Task brief -
Track down each line below containing the string "last" and copy it.

Data for this task -
-- ==== Sys2Proof/Machine/Schedule.lean ====
section
/-! DEFINITION. What acts when nothing outside the machine says so (log 4): the turns that may do something, tried in a rotating order.
And the placing of an instruction at the fetch of the next step (log 5). -/

namespace Sys2Proof.Machine

/-- An event's turn. -/
def eventAt (e : Instr) (a : EventArgs) : Turn := .event e a

/-- The turns of a resident wave. -/
def waveTurns (core wave : Nat) (w : Wave) : List Turn :=
  [eventAt .stopReport (.at2 core wave), eventAt .waveEnd (.at2 core wave), eventAt .debugStepStop (.at2 core wave)] ++
  w.ops.flatMap (fun o =>
    eventAt .pageWalkComplete (.at3 core wave o.id) ::
    (List.range o.units.length).flatMap (fun k =>
      [eventAt .memoryAccessPerform (.access core wave o.id k true), eventAt .memoryAccessPerform (.access core wave o.id k false)]) ++
    [eventAt .loadDataReturn (.at3 core wave o.id)]) ++
  w.live4.flatMap (fun x =>
    [eventAt .splitArrive (.at3 core wave x.1), eventAt .fuseTimerExpiry (.at3 core wave x.1),
     eventAt .yieldExpiry (.at3 core wave x.1), eventAt .issuePromotion (.at3 core wave x.1)]) ++
  (w.paths.filter (fun p => !p.runnable)).map (fun p => eventAt .fuseTimerExpiry (.at3 core wave (4 + p.order))) ++
  w.records.map (fun r => eventAt .rejoinTimerExpiry (.at3 core wave r.tag)) ++
  w.queries.map (fun q => eventAt .rayQueryUpdate (.at3 core wave q.1))

/-- The turns of a core's engine and matrix array. -/
def coreTurns (core : Nat) (c : Core) : List Turn :=
  c.cmds.flatMap (fun x =>
    [eventAt .copyCommandStart (.at2 core x.id), eventAt .copyChunk (.at2 core x.id), eventAt .tensorRecordArrive (.at2 core x.id),
     eventAt .copyCommandComplete (.at2 core x.id), eventAt .semwaitRetry (.at2 core x.id), .chain core x.id]) ++
  (if c.array = [] then [] else [eventAt .arrayOpBegin (.at1 core), eventAt .arrayOpComplete (.at1 core)])

/-- The turns of a die's units. -/
def dieTurns (d : Nat) (x : Die) : List Turn :=
  (List.range x.walks.length).map (fun k => eventAt .pageWalkComplete (.at2 d k)) ++
  (List.range 4).flatMap (fun n => [eventAt .cpcQack (.at2 d n), eventAt .cpcRetdone (.at2 d n), eventAt .cpcRetloaded (.at2 d n)]) ++
  [eventAt .vsramStep (.at1 d), eventAt .l2eccSwitchDone (.at1 d), eventAt .placeGroup (.at1 d), eventAt .meshWavePlace (.at1 d)] ++
  (List.range x.samples.length).map (fun k => eventAt .replayPlace (.at2 d k)) ++
  x.tasks.flatMap (fun q => (List.range 16).map (fun c => eventAt .taskTake (.at3 d q.1 (16 * d + c)))) ++
  x.passes.flatMap (fun p =>
    [eventAt .binBlock (.at2 d p.1), eventAt .binwaitExpiry (.at2 d p.1), eventAt .finalRender (.at2 d p.1)] ++
    (List.range 16).map (fun c => eventAt .tileRender (.at3 d p.1 (16 * d + c))))

/-- Every turn that may do something, and the cycles of every core and service core. -/
def State.turns (s : State) : List Turn :=
  s.waves.flatMap (fun e => (e.2.map (waveTurns (e.1 / 512) (e.1 % 512))).getD []) ++
  s.cores.flatMap (fun e => coreTurns e.1 e.2) ++
  (List.range 4).flatMap (fun d => dieTurns d (s.die d)) ++
  s.groups.map (fun g => eventAt .leaseTake (.at1 g.1)) ++
  s.launches.flatMap (fun l => [eventAt .waitWordRead (.at1 l.1), eventAt .launchComplete (.at1 l.1)]) ++
  [eventAt .tlbinvDone .none] ++
  ((List.range 84).filter (fun z => s.zoneState z = 2)).flatMap (fun z => [eventAt .evacE2 (.at1 z), eventAt .evacE4 (.at1 z)]) ++
  (List.range 64).map (fun c => eventAt .clockRaise (.at1 c)) ++
  (List.range 5).flatMap (fun n =>
    [eventAt .scInstallComplete (.at1 n), eventAt .wfeTimeout (.at1 n), .svc n, .pass 1 n]) ++
  (List.range 64).flatMap (fun c => (List.range 8).map (fun k => Turn.slot c k) ++ [Turn.pass 0 c])

/-- Whether a turn's outcome is another state. -/
def State.changedBy (s : State) (o : Out) : Bool :=
  match o with
  | .next t => t ≠ s
  | _ => true

/-- The first turn of a list that changes the state, and its place. -/
def State.firstTurn (s : State) : Nat → List Turn → Option (Nat × Out)
  | _, [] => none
  | k, t :: ts => if s.changedBy (s.turn t) then some (k, s.turn t) else State.firstTurn s (k + 1) ts

/-- The turn that the machine takes by itself: the first that changes the state, from where the last one stood. -/
def State.defaultTurn (s : State) : Out :=
  let ts := s.turns
  let k := s.last % ts.length
  match s.firstTurn (k + 1) (ts.drop k ++ ts.take k) with
  | some (n, o) => thenDo o (fun t => { t with last := n })
  | none => .next s

/-- One step: the next turn of the agenda, or else one of the machine's own (log 2). -/
def State.advanceTurn (s : State) : Out :=
  match s.agenda with
  | t :: ts => ({ s with agenda := ts }).turn t
  | [] => s.defaultTurn

/-! ## Placing an instruction at the next fetch (log 5) -/

/-- The address of the placed instruction. -/
def probeAddr : Nat := 0x1000

/-- The words of an instruction of a table's row: its `nbits` bits, and zeros above them up to five words. -/
def probeWords (nbits w : Nat) : List Dword := tableWords (w % 2 ^ nbits)

/-- Whether a row's word is one of a service core alone (02 R28; 16 R367). -/
def probeIsSvc (ws : List Dword) : Bool :=
  match decodeOn false ws, decodeOn true ws with
  | .error _, .ok _ => true
  | _, _ => false

/-- The bytes of words, little-endian (00 R3). -/
def probeBytes (ws : List Dword) : List Byte := ws.flatMap (fun v => leBytes 8 v.toNat)

/-- A launch of one group of one wave of 64 lanes with 256 vector registers and 1024 scalars, whose code segment holds the words. -/
def probeLaunch : Launch :=
  { segments := some [(probeAddr, 64, 0)], nextGroup := 1 }

/-- Its group. -/
def probeGroup (n : Nat) : Group := { launch := n, live := [0] }

/-- Its wave. -/
def probeWave (n : Nat) : Wave :=
  { group := n, width := 64, vres := 256, vmax := 256, sres := 1024, smax := 1024,
    splits := [(0, some { pc := BitVec.ofNat 64 probeAddr, lanes := BitVec.allOnes 64 })] }

/-- The translation of its page. -/
def probePage : TlbEntry := { vbase := probeAddr, pbase := probeAddr, x := true, w := true, r := true }

/-- A state with words as the next instruction of wave 0 of core 0. -/
def State.placeOnCore (s : State) (ws : List Dword) : State :=
  let n := max s.nextGroup s.nextLaunch
  let s : State := { s with
    launches := Table.set noneAt s.launches n (some probeLaunch), nextLaunch := n + 1
    groups := Table.set noneAt s.groups n (some (probeGroup n)), nextGroup := n + 1
    agenda := [.issue 0 0 0] }
  let s := (s.setBytes probeAddr (probeBytes ws)).setWave 0 0 (some (probeWave n))
  let s := s.onCore 0 (fun c => { c with tlb := probePage :: c.tlb, icache := [] })
  ((s.onCsr 4 0x7B00 (fun v => setField v 1 0 3)).onCsr 0 (cpcSts 0) (fun v => v &&& ~~~4#32)).onCsr 4
    (0x6000 + 0x10 * coreZone 0 + 8) (fun v => setField v 11 8 0)

/-- A state with words as the next instruction of service core 0. -/
def State.placeOnSvc (s : State) (ws : List Dword) : State :=
  let s := (s.setCsr (svcSpace 0) 0x0A04 0).onSvc 0 (fun c => { c with
    halted := false, waiting := none, asked := false, pc := 0
    sram := (probeBytes ws).zipIdx.foldl (fun t x => Table.set memDefault t x.2 x.1) c.sram })
  { s with agenda := [.svc 0] }

/-- A state in which the next step runs an instruction of the table. -/
def State.place (s : State) (ws : List Dword) : State := if probeIsSvc ws then s.placeOnSvc ws else s.placeOnCore ws

end Sys2Proof.Machine
end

Answer to this problem -
/-- The turn that the machine takes by itself: the first that changes the state, from where the last one stood. -/
  let k := s.last % ts.length
  | some (n, o) => thenDo o (fun t => { t with last := n })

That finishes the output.